Vertex's remaining islet cell therapy reduces dangerously low blood sugar levels in phase 1/2 test

Vertex Pharmaceuticals may have narrowed its focus this year, but the biopharma’s decision to stick with its remaining islet cell therapy appears to be paying off so far.

The allogeneic human stem cell–derived islet cell therapy, called zimislecel, is being evaluated in an ongoing phase 1/2/3 study in patients with Type 1 diabetes with impaired hypoglycemic awareness and who suffer from severe hypoglycemic events, a term for dangerously low blood sugar levels. At the American Diabetes Association conference in Chicago last week, Vertex shared what it claimed were “unprecedented” data from 12 patients in the phase 1/2 portion of the study who received the full infusion of zimislecel and were followed up for a year.

The stem-cell-derived islets were engrafted successfully to all 12 patients, producing glucose-responsive endogenous C-peptide up to the one-year follow-up, Vertex said.

None of the patients experienced any severe hypoglycemic events from day 90 onward, with glycated hemoglobin (HbA1c) levels—a measure of diabetes control—at the recommended level of less than 7%, hitting the primary endpoint of the phase 1/2 portion of the study.

Meanwhile, 10 of the 12 patients no longer required insulin replacement therapy by the 12-month checkup, Vertex noted.

While two patients involved in the trial died, Vertex stressed that these fatalities were “both unrelated to treatment with zimislecel.” The treatment was “generally well tolerated,” the company added, with no serious adverse events linked to the therapy itself.

“These data on the first fully differentiated, stem cell-derived, off-the-shelf islet cell therapy continue to be unprecedented,” Vertex Chief Medical Officer Carmen Bozic, M.D., said in a June 20 release.

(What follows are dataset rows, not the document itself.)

-- ==== Sys2Proof/Machine/VecOps.lean ====
section
/-! DEFINITION. The long-vector extension (R338 to R371): elements, masks, element-wise operations, reductions, and vector loads
and stores. -/

namespace Sys2Proof.Machine

/-! ## Elements (R339, R341, R344) -/

/-- Bits of an element. -/
def ewBits (ew32 : Bool) : Nat := if ew32 then 32 else 64
/-- The FP format of an element width (R350). -/
def ewFmt (ew32 : Bool) : FFmt := if ew32 then f32 else f64
/-- `VLMAX` (R341). -/
def vlmax (ew32 : Bool) : Nat := if ew32 then 64 else 32

/-- Element i of `n` bits of a vector register (R339). -/
def elemOf (n : Nat) (v : BitVec 2048) (i : Nat) : Nat := (v.toNat >>> (i * n)) % 2 ^ n
/-- The register with element i of `n` bits replaced. -/
def putElem (n : Nat) (v : BitVec 2048) (i e : Nat) : BitVec 2048 :=
  BitVec.ofNat 2048 (v.toNat - elemOf n v i * 2 ^ (i * n) + e % 2 ^ n * 2 ^ (i * n))

/-- Element i of vector register r of a core. -/
def Core.el (x : Core) (r i : Nat) : Nat := elemOf (ewBits x.ew32) (x.vr r) i
/-- Element i of an instruction is active (R344). -/
def Core.active (x : Core) (w : Word) (i : Nat) : Bool :=
  decide (x.vstart ≤ i ∧ i < x.vl) && (!vMU w || bit (x.mr (vM w)) i)
/-- The second operand of element i: of vB, or the scalar (R350, R351). -/
def Core.opB (x : Core) (w : Word) (fp : Bool) (i : Nat) : Nat :=
  if vS w then ((if fp then x.fr (hB w) else x.gr (hB w)).toNat) % 2 ^ ewBits x.ew32 else x.el (hB w) i

/-! ## Element-wise operations (R350 to R353, R359) -/

/-- Every active element of vD becomes `f a b d`, with its flags (R350, R352). -/
def Core.vMap (x : Core) (w : Word) (fp : Bool) (f : Nat → Nat → Nat → FpRes) : Core :=
  let n := ewBits x.ew32
  let r := (upTo x.vl).foldl (fun (acc : BitVec 2048 × FpFlags) i =>
    if x.active w i then
      let e := f (x.el (hA w) i) (x.opB w fp i) (x.el (hD w) i)
      (putElem n acc.1 i e.1, acc.2.or e.2)
    else acc) (x.vr (hD w), FpFlags.none)
  (x.setV (hD w) r.1).addFlags r.2

/-- Every active bit of mD becomes `p a b`, with its flags (R350, R353). -/
def Core.vTest (x : Core) (w : Word) (fp : Bool) (p : Nat → Nat → Bool × FpFlags) : Core :=
  let r := (upTo x.vl).foldl (fun (acc : Word × FpFlags) i =>
    if x.active w i then
      let e := p (x.el (hA w) i) (x.opB w fp i)
      (setFld acc.1 i 1 (b2n e.1), acc.2.or e.2)
    else acc) (x.mr (hD w), FpFlags.none)
  (x.setM (hD w) r.1).addFlags r.2

/-- The dynamic rounding direction of a core (R352). -/
def Core.rm (x : Core) : Rnd := rndMode 0 x.fcsr

/-- An FP operation of OP 0x34. -/
def State.vFp (s : State) (c fn : Nat) (f : FFmt → Rnd → Nat → Nat → Nat → FpRes) : State :=
  s.scAlu c (0x34 * 64 + fn) (fun x w => x.vMap w true (f (ewFmt x.ew32) x.rm))

/-- An integer operation of OP 0x34 on two's-complement values of `n` bits. -/
def State.vInt (s : State) (c fn : Nat) (f : Nat → Nat → Nat → Nat) : State :=
  s.scAlu c (0x34 * 64 + fn) (fun x w => x.vMap w false (fun a b _ => (f (ewBits x.ew32) a b, FpFlags.none)))

/-- An FP comparison of OP 0x34 (R301, R350). -/
def State.vFcmp (s : State) (c fn : Nat) (quiet : Bool) (p : Val → Val → Bool) : State :=
  s.scAlu c (0x34 * 64 + fn) (fun x w => x.vTest w true ((ewFmt x.ew32).fcmp quiet p))

/-- An integer comparison of OP 0x34. -/
def State.vIcmp (s : State) (c fn : Nat) (p : Nat → Nat → Nat → Bool) : State :=
  s.scAlu c (0x34 * 64 + fn) (fun x w => x.vTest w false (fun a b => (p (ewBits x.ew32) a b, FpFlags.none)))

/-- A fused operation of OP 0x34 (R350): an invalid flag that IEEE 754 leaves open is a free value of the operands
(log 33). -/
def State.vFma (s : State) (c fn : Nat) (negP negC : Bool) : State :=
  s.scRow c (0x34 * 64 + fn) (fun s w =>
    let x := s.sc c
    let t := ewFmt x.ew32
    let s := s.modSc c (fun x => x.vMap w true (fun a b d => t.ffma x.rm negP negC a b d))
    let s := if (upTo x.vl).any (fun i =>
          let a := x.el (hA w) i
          let b := x.opB w true i
          let d := x.el (hD w) i
          x.active w i && t.fmaOpen a b d && Config.fmaInvalid a b d) then
        s.modSc c (fun x => x.addFlags FpFlags.invalid)
      else s
    s.scNext c)

/-! ## Reductions (R356 to R358) -/

/-- One level of the pairwise tree: a node with one absent child takes the other (R357). -/
def treeLevel (f : Nat → Nat → FpRes) : List (Option Nat) → List (Option Nat) × FpFlags
  | some a :: some b :: r =>
    let e := f a b
    let t := treeLevel f r
    (some e.1 :: t.1, e.2.or t.2)
  | some a :: none :: r => let t := treeLevel f r; (some a :: t.1, t.2)
  | none :: b :: r => let t := treeLevel f r; (b :: t.1, t.2)
  | [a] => ([a], FpFlags.none)
  | [] => ([], FpFlags.none)

/-- The pairwise tree over the positions of a register, in at most `fuel` levels (R357). -/
def treeOf (f : Nat → Nat → FpRes) : Nat → List (Option Nat) → Option Nat × FpFlags
  | 0, l => (nth l none 0, FpFlags.none)
  | fuel + 1, l =>
    match l with
    | _ :: _ :: _ =>
      let t := treeLevel f l
      let u := treeOf f fuel t.1
      (u.1, t.2.or u.2)
    | _ => (nth l none 0, FpFlags.none)

/-- The active elements of vA by position, up to `VLMAX`. -/
def Core.leaves (x : Core) (w : Word) : List (Option Nat) :=
  (upTo (vlmax x.ew32)).map (fun i => if x.active w i then some (x.el (hA w) i) else none)

/-- The start value of an FP reduction. -/
def Core.startF (x : Core) (w : Word) : Nat := (x.fr (hB w)).toNat % 2 ^ ewBits x.ew32

/-- A tree reduction of OP 0x37 into fD (R357). -/
def State.vTree (s : State) (c fn : Nat) (f : FFmt → Rnd → Nat → Nat → FpRes) : State :=
  s.scAlu c (0x37 * 64 + fn) (fun x w =>
    let g := f (ewFmt x.ew32) x.rm
    let t := treeOf g 6 (x.leaves w)
    match t.1 with
    | none => x.setF (hD w) (wd (x.startF w))
    | some r =>
      let e := g (x.startF w) r
      (x.setF (hD w) (wd e.1)).addFlags (t.2.or e.2))

/-- The sequential sum (R358). -/
def Core.seqSum (x : Core) (w : Word) : Core :=
  let t := ewFmt x.ew32
  let r := (upTo x.vl).foldl (fun (acc : Nat × FpFlags) i =>
    if x.active w i then
      let e := t.fadd x.rm acc.1 (x.el (hA w) i)
      (e.1, acc.2.or e.2)
    else acc) (x.startF w, FpFlags.none)
  (x.setF (hD w) (wd r.1)).addFlags r.2

/-! ## Vector loads and stores (R360 to R367) -/

/-- The address of element i (R360). -/
def Core.vAddr (x : Core) (w : Word) (i : Nat) : Word :=
  let n := ewBits x.ew32 / 8
  let base := x.gr (hA w)
  match vMode w with
  | 0 => base + wd (i * n)
  | 1 => base + wd i * x.gr (hB w)
  | _ =>
    let idx := if x.ew32 && decide (32 ≤ i) then elemOf 64 (x.vr (hB w + 1)) (i - 32) else elemOf 64 (x.vr (hB w)) i
    base + wd idx * wd n

/-- A vector element trap (R365, R366). -/
def State.vecTrap (s : State) (c i cause : Nat) (code : BitVec 16) (a : Word) : State :=
  let s := s.modSc c (fun x => { x with vstart := i, vxcause := wd (code.toNat * 2 ^ 16 + cause) })
  s.scTrap c (s.sc c).pc (if cause = 0x08 then 0x08 else 0x0B) 0 a

/-- A core that now waits for a line of the twin does so for element i of its vector access (R365). -/
def Core.elemLine (x : Core) (i : Nat) : Core :=
  match x.wait with
  | some (.line a) => { x with wait := some (.vline i a) }
  | _ => x

/-- The elements from i on, at most `fuel` of them, in ascending order (R361, R366, R367). -/
def State.vmemN (c : Nat) (w : Word) : Nat → Nat → State → State
  | 0, _, s => (s.modSc c (fun x => { x with vstart := 0 })).scNext c
  | fuel + 1, i, s =>
    let x := s.sc c
    if x.vl ≤ i then (s.modSc c (fun x => { x with vstart := 0 })).scNext c
    else if !x.active w i then State.vmemN c w fuel (i + 1) s
    else
      let n := ewBits x.ew32 / 8
      let a := x.vAddr w i
      let s := s.modSc c (fun x => { x with vstart := i })
      let r := if vST w then s.scWrite c a (leBytes n (x.el (hD w) i)) false else s.scRead c a n false (.vload w i a)
      match r with
      | (t, .done d) =>
        let t := if vST w then t
          else t.modSc c (fun x => x.setV (hD w) (putElem (ewBits x.ew32) (x.vr (hD w)) i (leNat d)))
        State.vmemN c w fuel (i + 1) t
      | (t, .trap cause code) => t.vecTrap c i cause code a
      | (t, .sent) => t.modSc c (fun x => x.elemLine i)
      | (t, .held) => t.modSc c (fun x => { x with wait := some (.vstore w i a) })
      | (t, .wait) => (s.keepAsk t).keepWord c w

/-- An element's address is of device type; an unmapped local address is none (R313, R363, R365). -/
def State.elemDevice (s : State) (c : Nat) (a : Word) (acc : Access) : Bool :=
  s.scType c a acc == some .device && !(s.ownPkg a && s.region (addrLocal a) == .unmapped)

/-- The lowest active element of a vector access that has an element of device type (R363); from a `VSTART` at or above `vl` none is
accessed (R367). -/
def State.vecDevice (s : State) (c : Nat) (w : Word) : Option Nat :=
  let x := s.sc c
  let act := (upTo x.vl).filter (fun i => x.active w i)
  if decide (x.vstart < x.vl) && act.any (fun i => s.elemDevice c (x.vAddr w i) (if vST w then .write else .read)) then act.head? else none

/-- A vector load or store from its `VSTART` on (R363, R367). -/
def State.vmem (s : State) (c : Nat) (w : Word) : State :=
  let x := s.sc c
  match s.vecDevice c w with
  | some i => s.vecTrap c i 0x05 0 (x.vAddr w i)
  | none => State.vmemN c w ((s.sc c).vl + 1) x.vstart s

/-- A row of OP 0x35. -/
def State.vmemRow (s : State) (c row : Nat) : State := s.scRow c (0x35 * 64 + row) (fun s w => s.vmem c w)

/-! ## What a core has waited for (R322, R329, R364) -/

/-- The outcome of a request of core c, or of a store that memory has held. -/
def State.scDone (s : State) (c : Nat) (code : BitVec 16) (data : List Byte) : State :=
  let x := s.sc c
  let fail := fun (a : Word) =>
    match refusalTrap code with
    | .trap cause k => s.scTrap c x.pc cause k a
    | _ => s
  let vfail := fun (i : Nat) (a : Word) =>
    match refusalTrap code with
    | .trap cause k => (s.modSc c (fun x => { x with wait := none })).vecTrap c i cause k a
    | _ => s
  match x.wait with
  | none => s
  | some (.line _) => s
  | some (.vline _ _) => s
  | some (.load op d a) => if code ≠ 0 then fail a else (s.modSc c (fun x => x.loaded op d data)).scNext c
  | some (.atomic d a) => if code ≠ 0 then fail a else (s.modSc c (fun x => x.setG d (word64 data 0))).scNext c
  | some (.fetch a) =>
    if code ≠ 0 then fail a
    else s.modSc c (fun x => { x with wait := none, fetched := some (a, wd (leNat (data.take 4))) })
  | some (.store a) => if code ≠ 0 then fail a else s.scNext c
  | some (.post w a) => if code ≠ 0 then fail a else (s.modSc c (fun x => { x with wait := none })).postBlock c w data
  | some (.vload w i a) =>
    if code ≠ 0 then vfail i a
    else
      State.vmemN c w ((s.sc c).vl + 1) (i + 1) (s.modSc c (fun x =>
        ({ x with wait := none } : Core).setV (hD w) (putElem (ewBits x.ew32) (x.vr (hD w)) i (leNat data))))
  | some (.vstore w i a) =>
    if code ≠ 0 then vfail i a else State.vmemN c w ((s.sc c).vl + 1) (i + 1) (s.modSc c (fun x => { x with wait := none }))

/-- A posted store of core c is answered; a failure is interrupt 0x23 (R322). -/
def State.postedDone (s : State) (c : Nat) (addr : Word) (code : BitVec 16) : State :=
  s.modSc c (fun x =>
    let x : Core := { x with posted := x.posted - 1 }
    if code = 0 then x else { x with ipend := x.ipend ||| 8, storeBad := (addr, code) })

/-- The cores that wait for a line of the twin may try again, or fail with the code of its refusal (R536). -/
def State.lineWake (s : State) (a : Nat) (code : BitVec 16) : State :=
  s.cores.foldl (fun s e =>
    match e.2.wait with
    | some (.line b) =>
      if lineOf b = a then
        if code = 0 then s.modSc e.1 (fun x => { x with wait := none })
        else
          match refusalTrap code with
          | .trap cause k => s.scTrap e.1 e.2.pc cause k b
          | _ => s
      else s
    | some (.vline i b) =>
      if lineOf b = a then
        let s := s.modSc e.1 (fun x => { x with wait := none })
        if code = 0 then s
        else
          match refusalTrap code with
          | .trap cause k => s.vecTrap e.1 i cause k b
          | _ => s
      else s
    | _ => s) s

end Sys2Proof.Machine
end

“The magnitude, consistency and durability of the results from all 12 patients with more than one year of follow-up reinforce the transformative potential of zimislecel for people living with T1D complicated by severe hypoglycemia,” Bozic added. “We are excited to complete enrollment and dosing in the phase 1/2/3 program and look forward to potential regulatory submissions next year.”

Zimislecel is Vertex’s only remaining clinical-stage islet cell treatment in development after the company ended work on VX-264 last month. A 90-day analysis of a phase 1/2 study of VX-264—which involved creating insulin-producing cells and surgically implanting them into people with Type 1 diabetes—had not produced the levels of a key biomarker for insulin production that had been hoped for.

At the time, William Blair analysts described the discontinuation of VX-264 as “disappointing given that this would have expanded Vertex’s type 1 diabetes market significantly from that being addressed from zimislecel.”

Unlike VX-264, zimislecel is administered along with immunosuppressants to help the cells graft. The phase 3 portion of the zimislecel study is running in the U.S., Canada, the U.K. and the EU, with approval applications to regulators penciled in for next year.

Scrapping VX-264 was only part of Vertex’s wider efforts this year to streamline its pipeline. The biopharma—which is in the process of launching its approved sickle cell disease and beta thalassemia gene therapy Casgevy—has also recently shifted away from adeno-associated virus vectors as a delivery mechanism for its genetic medicines.